▸ **What this task involves**:
When you reach the line containing "(bad d.root).contains i" in the data below, begin returning lines exactly as written, and stop once the line containing "served (R420). -/" has been returned.

═══ Given data

/-- The elements of SRC that this member has read, none for one that could not be. -/
def Collective.src (c : Collective) (me : Nat) : List (Option Nat) := (upto (c.desc.srcCount me)).map fun i => tabFind c.work.got i

/-- The frames by which a member tells the others its contribution, or that it failed. -/
def Collective.frames (c : Collective) (me : Nat) (failed : Bool) : List CollFrame :=
  let data := (c.src me).flatMap fun x => leBytes c.desc.size (x.getD 0)
  let one (x : Nat × List Byte) : CollFrame := {
    ctx := c.ctx
    member := me
    tag := c.desc.tag
    members := c.desc.members
    occurrence := c.occurrence
    op := c.desc.op
    red := c.desc.red
    typ := c.desc.typ
    root := c.desc.root
    count := c.desc.count
    failed := failed
    offset := x.1
    data := x.2
    bad := c.work.bad.filter fun i => bytesMeet (i * c.desc.size) c.desc.size x.1 x.2.length }
  if failed || data.isEmpty then [one (0, [])] else (cutBytes framePiece data.length 0 data).map one

/-- Collective frames sent to every other member. -/
def State.tellMembers (s : State) (d : CollDesc) (me : Nat) (fs : List CollFrame) : State :=
  (d.ids.filter (· != me)).foldl (fun s p => fs.foldl (fun s f => s.sendNew p 0 (.collective f)) s) s

/-- The parts of a collective's first stage: element `i` of SRC is read by part `2 * i`, and the place of element `i` of DST found by part `2 * i + 1`. -/
def CollDesc.parts (d : CollDesc) (me : Nat) : List Nat :=
  ((upto (d.srcCount me)).map fun i => 2 * i) ++ (upto d.dstCount).map fun i => 2 * i + 1

/-- The last stage of a collective, which writes DST. In the first it reads SRC and finds where DST lies; in the second the other members are waited for. -/
def collLast : Nat := 2

/-- A collective issued: it takes its number. With a descriptor error there is no traffic and nothing to do (R420). -/
def State.issueColl (s : State) (id : Nat) (c : Collective) : State :=
  let d := c.desc
  let key := (c.ctx, d.tag, d.members)
  let n := s.collCount key
  let counts := (s.collCounts.filter fun e => e.1 != key) ++ [(key, n + 1)]
  let s1 : State := { s with collCounts := counts, nextId := s.nextId + 1 }
  let c1 := if d.bad s.packageId then { c with error := Nat.lor c.error stDesc, work := { c.work with stage := collLast } }
    else { c with work := { c.work with todo := d.parts (s.packageId.getD 0) } }
  { s1 with collectives := tabSet s1.collectives id { c1 with issued := some s.nextId, occurrence := n } }

/-- The collectives that the package holds in flight (R417). -/
def maxCollectives : Nat := 64

/-- `COLL` (R417). In a deterministic launch the collective is issued at the meeting (R390). Both offsets are checked as scalar accesses (R217, R417). -/
def coll (b y : Nat) (s : State) (k : Nat) (env : Env) (w : Warp) : Except Stop (State × Warp) :=
  let i := Instr.coll b y
  stopIf w.anyTx (w.trap 0x03) <|
  sharedObject s env w (w.scal y) 64 128 fun off =>
  sharedPlace env (w.scal b) 16 16 fun bar =>
  s.released k w true .fabric <|
  stopIf (decide (maxCollectives ≤ s.collectives.length)) (.wait (.retry i)) <|
  let c : Collective := {
    desc := CollDesc.ofBytes (s.seenBytes w off 128)
    occurrence := 0
    warp := k
    team := w.team
    ctx := env.ctx
    bar := bar
    error := 0
    work := ⟨0, [], 0, [], [], []⟩
    issued := none
    done := false
    fault := none
    denied := [] }
  let id := s.nextId
  let s1 : State := { s with nextId := id + 1, collectives := tabSet s.collectives id c }
  .ok (if env.logs then
      match tabFind s1.launches (s.launchKey w) with
      | some x => { s1 with launches := tabSet s1.launches (s.launchKey w) { x with heldOps := x.heldOps ++ [id] } }
      | none => s1
    else s1.issueColl id c, w.taint)

/-- `COLL` (R417). Reads a collective descriptor and starts a fabric collective reporting on a barrier object. -/
def execColl (b y : Nat) (s : State) : Host.Outcome State Fault Refusal := s.issueMem (coll b y)

/-! ### What the members have said (R420) -/

/-- Whether a frame belongs to a collective of this package. -/
def CollFrame.matchesColl (f : CollFrame) (c : Collective) : Bool :=
  f.ctx == c.ctx && f.tag == c.desc.tag && f.members == c.desc.members && f.occurrence == c.occurrence

/-- Whether the descriptor behind a frame agrees with a collective's. -/
def CollFrame.agrees (f : CollFrame) (d : CollDesc) : Bool :=
  !f.failed && f.op == d.op && f.red == d.red && f.typ == d.typ && f.root == d.root && f.count == d.count

/-- The frames that a member has sent for a collective. -/
def State.framesFrom (s : State) (c : Collective) (m : Nat) : List CollFrame :=
  s.collFrames.filter fun f => f.member == m && CollFrame.matchesColl f c

/-- The bytes of a member's contribution that have come. -/
def State.bytesFrom (s : State) (c : Collective) (m : Nat) : Tab Byte :=
  (s.framesFrom c m).foldl (fun t f => (upto f.data.length).foldl (fun t i => tabSet t (f.offset + i) (nth f.data i 0)) t) []

/-- The bytes of a member's contribution. -/
def CollDesc.lengthOf (d : CollDesc) (m : Nat) : Nat := d.srcCount m * d.size

/-- Whether a member has said all that it has to say: it failed, its descriptor is another, or its whole contribution has come. -/
def State.heard (s : State) (c : Collective) (m : Nat) : Bool :=
  let fs := s.framesFrom c m
  !fs.isEmpty && ((fs.any fun f => !CollFrame.agrees f c.desc) || (s.bytesFrom c m).length == c.desc.lengthOf m)

/-- Whether a member can no longer contribute: lost, or out of the domain (R420, R421). -/
def State.memberGone (s : State) (m : Nat) : Bool := s.lostPeer m || !s.members.getLsbD m

/-- The members but this package. -/
def State.others (s : State) (d : CollDesc) : List Nat := d.ids.filter fun m => some m != s.packageId

/-- Whether the team of a collective has been killed. -/
def State.collKilled (s : State) (c : Collective) : Bool :=
  match tabFind s.teams c.team with
  | some tm => tm.status == .killed
  | none => true

/-- Whether a collective fails on this member, so that each byte of DST holds its old value or any value written to it: its launch is killed, a member is lost or has failed, or the
descriptors disagree (R420). -/
def State.collFailed (s : State) (c : Collective) : Bool :=
  Nat.land c.error stColl != 0 || (s.others c.desc).any fun m => !s.heard c m || (s.framesFrom c m).any fun f => !CollFrame.agrees f c.desc

/-- The elements of a frame's bytes. -/
def elementsOf (size : Nat) : Nat → List Byte → List (Option Nat)
  | 0, _ => []
  | n + 1, bs => some (natOfBytes (bs.take size)) :: elementsOf size n (bs.drop size)

/-- A member's contribution. -/
def State.contribution (s : State) (c : Collective) (m : Nat) : List (Option Nat) :=
  if some m == s.packageId then c.src m
  else
    let t := s.bytesFrom c m
    elementsOf c.desc.size (c.desc.srcCount m) ((upto (c.desc.lengthOf m)).map fun i => tabGet t i 0)

/-- The elements of a member's SRC that were read as poisoned. -/
def State.badOf (s : State) (c : Collective) (m : Nat) : List Nat :=
  if some m == s.packageId then c.work.bad
  else (s.framesFrom c m).flatMap (·.bad)

/-- Whether an element of DST depends on an element that was read as poisoned (R399, R420). -/
def CollDesc.tainted (d : CollDesc) (me i : Nat) (bad : Nat → List Nat) : Bool :=
  match d.op with
  | 2 => (bad (nth d.ids (i / d.count) 0)).contains (i % d.count)
  | 3 => d.ids.any fun m => (bad m).contains (d.rank me * d.count + i)
  | 4 => (bad d.root).contains i
  | _ => d.ids.any fun m => (bad m).contains i

/-! ### The work of a collective (R342, R415, R420) -/

/-- Where a collective's access to a named buffer lies: none for a byte of the private window or one whose translation is not served (R420). -/
def State.collAddr (s : State) (c : Collective) (va n : Nat) (k : AccessKind) : Except Stop (Option Phys) :=
  let base := (s.context c.ctx).winBase
  if decide (base < va + n) && decide (va < base + 2 ^ 18) then .ok none else s.servedPhys (s.teamCore c.team) c.ctx c.denied va k

/-- The address of an element of SRC. -/
def CollDesc.srcAt (d : CollDesc) (i : Nat) : Nat := (d.src + i * d.size) % 2 ^ 64

/-- The address of an element of DST. -/
def CollDesc.dstAt (d : CollDesc) (i : Nat) : Nat := (d.dst + i * d.size) % 2 ^ 64

/-- One element of SRC read (R342, R415). -/
def readCollElem (id : Nat) (c : Collective) (i : Nat) (s : State) (w : Work) : Except Stop (State × Work) :=
  let va := c.desc.srcAt i
  let n := c.desc.size
  let s1 := s.fillAccess (s.teamCore c.team) c.ctx va .read
  match s1.collAddr c va n .read with
  | .error e => .error e
  | .ok p => (s1.fetchGlobal (.coll id) c.ctx va n i (throughL2 .normal false) p).map fun r => match r with
    | (s2, .data bs bad) =>
      (s2, { w.report (if bad then stEcc else 0) with got := tabSet w.got i (natOfBytes bs), bad := if bad then w.bad ++ [i] else w.bad })
    | (s2, _) => (s2, w.report stXlate)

══════

▸ **Written response**:
  | 4 => (bad d.root).contains i
  | _ => d.ids.any fun m => (bad m).contains i

/-! ### The work of a collective (R342, R415, R420) -/

/-- Where a collective's access to a named buffer lies: none for a byte of the private window or one whose translation is not served (R420). -/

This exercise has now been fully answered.